Daily Archives: 2025年7月14日

院長のブログ④~オキシトシンについて~

皆様、7月に入り本格的な夏を迎えましたが、お変わりなくお過ごしでしょうか。
どうぞ、体調を崩さないようにお気をつけください。

 

~院長ブログより④~

オキシトシンは授乳に関わるホルモンですが、他にも色々な作用があります。
恋愛ホルモンとも言われ、恋愛中は増加します。また社会的行動とも関連し、信頼や見つめ合い、スキンシップなどで、下記のような正のループを形成します。

犬が見つめると飼主のオキシトシンが増加し、飼主も犬を見つめ犬のオキシトシンも増加します。

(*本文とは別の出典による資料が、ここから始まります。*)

theorem finishAttempt_overflow {a : Index} {loc : Locals} {p : List Byte} {s : State}
    (hlen : s.cfg.shapePosition.len ≤ p.length)
    (hfit : fitsOffset s.cfg (captureOffset s.cfg (rawOfPayload s.cfg (p.take s.cfg.shapePosition.len)) (s.ch a).offset)
      = false) (w : Byte) : finishAttempt a loc (.frame (w :: p)) s = faultOp a .offsetOverflow s := by
  simp only [finishAttempt, cutPayload_of_le hlen, hfit, Bool.false_eq_true, if_false]

theorem finishAttempt_short {p : List Byte} {s : State} (h : p.length < s.cfg.shapePosition.len) (a : Index) (loc : Locals)
    (w : Byte) : finishAttempt a loc (.frame (w :: p)) s = faultOp a .shortPayload s := by
  simp only [finishAttempt, cutPayload_short h]

theorem finishAttempt_retry {loc : Locals} {s : State} (h : loc.attempt ≠ s.cfg.enableAttempts) (a : Index)
    (r : AbsentReason) : finishAttempt a loc (.absent r) s
      = setSeq a (.run (.setEnable a true) .readDue { loc with attempt := loc.attempt + 1 }) s :=
  if_neg h

theorem finishAttempt_last {loc : Locals} {s : State} (h : loc.attempt = s.cfg.enableAttempts) (a : Index)
    (r : AbsentReason) : finishAttempt a loc (.absent r) s = abortOp a .enableNoPosition .enableNoPosition s :=
  if_pos h

/-- The offset is not touched by the end of the transaction. -/
theorem offset_reply (a : Index) (s : State) : ((rxClear (endTransaction a s)).ch a).offset = (s.ch a).offset := by
  rw [ch_rxClear, ch_endTransaction_same]

/-- Settles O44: the raw position becomes a local, and the command is due. -/
theorem enableReadKeepsRawPosition : Obligations.EnableReadKeepsRawPosition := by
  intro s a loc cmd timeout t b3 b2 b1 b0 extra h hr hlen hthr u raw hin
  have hraw : rawOfPayload s.cfg ((b3 :: b2 :: b1 :: b0 :: extra).take s.cfg.shapePosition.len) = raw := by
    rw [hlen]
    exact rawOfPayload_four hlen hthr b3 b2 b1 b0
  have hfit : fitsOffset s.cfg (captureOffset s.cfg raw ((rxClear (endTransaction a s)).ch a).offset) = true := by
    rw [offset_reply]
    exact (fitsOffset_iff _ _).mpr hin
  rw [← hraw] at hfit ⊢
  rw [exec_readResponse h hr, finishAttempt_full (s := rxClear (endTransaction a s)) ?_ hfit]
  · exact congrArg (fun x => Host.Outcome.next (rxClear x)) (setSeq_endTransaction a _ s)
  · exact hlen ▸ Nat.le_add_left 4 extra.length

/-- Settles O37: a value that does not fit faults where it would be delivered or captured. -/
theorem fixedWidthOverflowFaults : Obligations.FixedWidthOverflowFaults := by
  intro s a loc cmd timeout t p w hr hlen hw raw outside
  refine ⟨fun h hout => ?_, fun h hout => ?_⟩
  · have hnone : logicalPosition a (rxClear (endTransaction a s)) (p.take s.cfg.shapePosition.len) = none := by
      rw [logicalPosition_reply, if_neg (by rw [fitsOffset_outside hw hout]; exact Bool.false_ne_true)]
    rw [exec_ownResponse h hr, ← faultOp_reply]
    exact congrArg Host.Outcome.next (finishRead_overflow hlen hnone a _)
  · have hfit : fitsOffset s.cfg (captureOffset s.cfg raw ((rxClear (endTransaction a s)).ch a).offset) = false := by
      rw [offset_reply]
      exact fitsOffset_outside hw hout
    rw [exec_readResponse h hr, finishAttempt_overflow (s := rxClear (endTransaction a s)) hlen hfit, faultOp_reply]

/-- A position read whose `Send` ends absent runs the pseudocode of the attempt. -/
theorem exec_read_absent {a : Index} {loc : Locals} {cmd : Byte} {timeout t : Nat} {s u : State} {r : AbsentReason}
    (h : WaitingRead a loc cmd timeout t s) (hsend : poll a cmd timeout t s = (u, some (.absent r))) :
    exec (.setEnable a true) s = .next (finishAttempt a loc (.absent r) u) := by
  obtain ⟨hseq, hdsp⟩ := h
  rw [exec_inLeg (i := .setEnable a true) (leg := .read) rfl hseq]
  exact congrArg (fun x => afterSend x _ _) ((continueSend_await hdsp).trans (congrArg some hsend))

/-- Settles O45: an absent position is read again, or at the last attempt aborts the enable. -/
theorem enableReadIsRetriedThenAborts : Obligations.EnableReadIsRetriedThenAborts := by
  intro s a loc cmd timeout t h hm ht
  rw [exec_read_absent h (poll_timeout hm ht cmd)]
  refine ⟨fun hne => ?_, fun heq => ?_⟩
  · rw [finishAttempt_retry (s := logEvent a .timeout (endTransaction a s)) hne]
    exact congrArg (fun x => Host.Outcome.next (logEvent a .timeout x)) (setSeq_endTransaction a _ s)
  · rw [finishAttempt_last (s := logEvent a .timeout (endTransaction a s)) heq, abortOp, endOp_logEvent,
      endOp_logEvent_end]
    simp [logEvent, endTransaction_eq]

/-- Settles O46: a wrong checksum is an absent position, and a short payload ends the enable. -/
theorem enableReadFailures : Obligations.EnableReadFailures := by
  intro s a loc cmd timeout t h
  refine ⟨fun r hr hm hv => ?_, fun p hr hshort => ?_⟩
  · rw [exec_read_absent h.1 (poll_wrongChecksum h.2 hr hm hv cmd)]
    refine ⟨fun hne => ?_, fun heq => ?_⟩
    · rw [finishAttempt_retry (s := logEvent a .checksumMismatch (rxClear (endTransaction a s))) hne]
      exact congrArg (fun x => Host.Outcome.next (logEvent a .checksumMismatch (rxClear x))) (setSeq_endTransaction a _ s)
    · rw [finishAttempt_last (s := logEvent a .checksumMismatch (rxClear (endTransaction a s))) heq, abortOp,
        endOp_logEvent, endOp_logEvent_reply]
      simp [logEvent, rxClear, endTransaction_eq]
  · rw [exec_readResponse h hr, finishAttempt_short (s := rxClear (endTransaction a s)) hshort, faultOp_reply]

end Sys2Proof.Proofs.Results
end

section
/-! PROOFS of the statements about a `Send` that begins (41_dispatcher.md R131 to R135, R143): the request each operation writes,
the closed transport, and the first poll where there is no settle delay. -/

namespace Sys2Proof.Proofs.Requests

open Sys2Proof Sys2Proof.Machine Sys2Proof.Safety Sys2Proof.Proofs.Codec Sys2Proof.Proofs.Dispatcher
open Sys2Proof.Proofs.DriverMotion Sys2Proof.Proofs.Encoding Sys2Proof.Proofs.Operation Sys2Proof.Proofs.Results

/-! ### An operation about to begin a `Send` -/

/-- Operation `i` begins a `Send` in its next step: it is accepted, or an enable has its next read or its command due. -/
inductive Due (i : Instr) (s : State) : Leg → Locals → Prop
  | accepted {leg : Leg} (hleg : legAt i .start (s.ch i.index) = leg) (h : (s.ch i.index).seq = .idle) :
      Due i s leg (localsAt i .start {} leg)
  | readDue {loc : Locals} (hi : oneSendOp i = false) (h : (s.ch i.index).seq = .run i .readDue loc) : Due i s .read loc
  | enableDue {loc : Locals} (hi : oneSendOp i = false) (h : (s.ch i.index).seq = .run i .enableDue loc) : Due i s .own loc

/-- Where the dispatcher is idle and there is a request, the step is the beginning of its `Send`, from the state before or with
the operation accepted in it. -/
theorem exec_due {i : Instr} {s : State} {leg : Leg} {loc : Locals} {rq : Request} (h : Due i s leg loc)
    (hdsp : (s.ch i.index).dsp = .idle) (hrq : leg.request i s.cfg = some rq) :
    ∃ u, (u = s ∨ u = accept i s)
      ∧ exec i s = afterSend (some (beginSend i.index rq u)) (suspendAt i leg.pc loc) (leg.finish i s.cfg loc) := by
  cases h with
  | accepted hleg hseq =>
    have hleg' : legAt i .start ((accept i s).ch i.index) = leg := by
      rw [← hleg, accept, setSeq, ch_setCh_same]
      cases i <;> rfl
    have hdsp' : ((accept i s).ch i.index).dsp = .idle := by rw [accept, setSeq, ch_setCh_same, hdsp]
    have hrq' : leg.request i (accept i s).cfg = some rq := hrq
    have hbegins : begins i .start = true := by cases i <;> rfl
    refine ⟨accept i s, .inr rfl, ?_⟩
    rw [exec_idle hseq]
    simp only [execAt, hleg', hbegins, if_true, hrq', startSend_idle hdsp']
    rfl
  | readDue hi hseq =>
    refine ⟨s, .inl rfl, ?_⟩
    rw [exec_run hseq]
    cases i with
    | setEnable a e =>
      cases hrq
      exact congrArg (fun x => afterSend x _ _) (startSend_idle hdsp)
    | _ => cases hi
  | enableDue hi hseq =>
    refine ⟨s, .inl rfl, ?_⟩
    rw [exec_run hseq]
    cases i with
    | setEnable a e =>
      cases hrq
      exact congrArg (fun x => afterSend x _ _) (startSend_idle hdsp)
    | _ => cases hi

人と人の触れ合いが大切なことがわかる実験があります。
生後3日から6日までの赤ちゃんを、母親か父親が60分抱きます。

抱く前後で唾液のオキシトシンを測定しました。
母親が抱いた場合、母親のオキシトシンも赤ちゃんのオキシトシンも増加しました。
父親が抱いた場合、父親のオキシトシンも赤ちゃんのオキシトシンも増加しました。
母親と父親での違いはありませんでした。

 

別の実験で、母親が7~12歳の娘と関わり合って、娘の尿中オキシトシンを測定しました。

1)母親が15分間直接に娘と接触し、身体の接触と語りかけをします。
2)母親が15分間離れた所から、電話で語りかけだけをします。
3)母親が15分間娘に何もせず、娘は刺激的でない映画を観ます。

結果は、1)と2)でオキシトシンが増加しましたが、1)で増加がより顕著でした。3)では増加はありませんでした。

 

アレルギーでは肥満細胞が、ヒスタミンを放出して色々な症状を起こします。人やラットの腸管の肥満細胞は、オキシトシンの受容体を持っています。

動物実験では、オキシトシンがヒスタミンの放出を減少させ、腸の過敏性を減弱させました。
逆に言うと、オキシトシンが少ない状況ではアレルギーが強い可能性があります。

 

ADHD(注意欠如、多動症)ではオキシトシンが減少します。
アトピーにはADHDが合併しやすいことが報告されています。


昔、アトピーでADHDの男の子と母親が受診しました。
全身アトピーで、睡眠不足と食欲不振で、非常にやせていて、診察室の床に寝転び暴れました。

母親に治療を説明し、子供を抱いて見つめてよく話すことを勧めました。その子は受診の度に、診察室の床に寝転び暴れました。

 

ある時、母親がふっくらとした、物静かな男の子を連れて受診しました。肌も綺麗で、兄弟かと思いました。

なんと、ADHDもアトピーも睡眠不足も食欲不振も治癒した、本人でした。その子の唾液のオキシトシンは、治癒時は初診時の2倍に増加していました。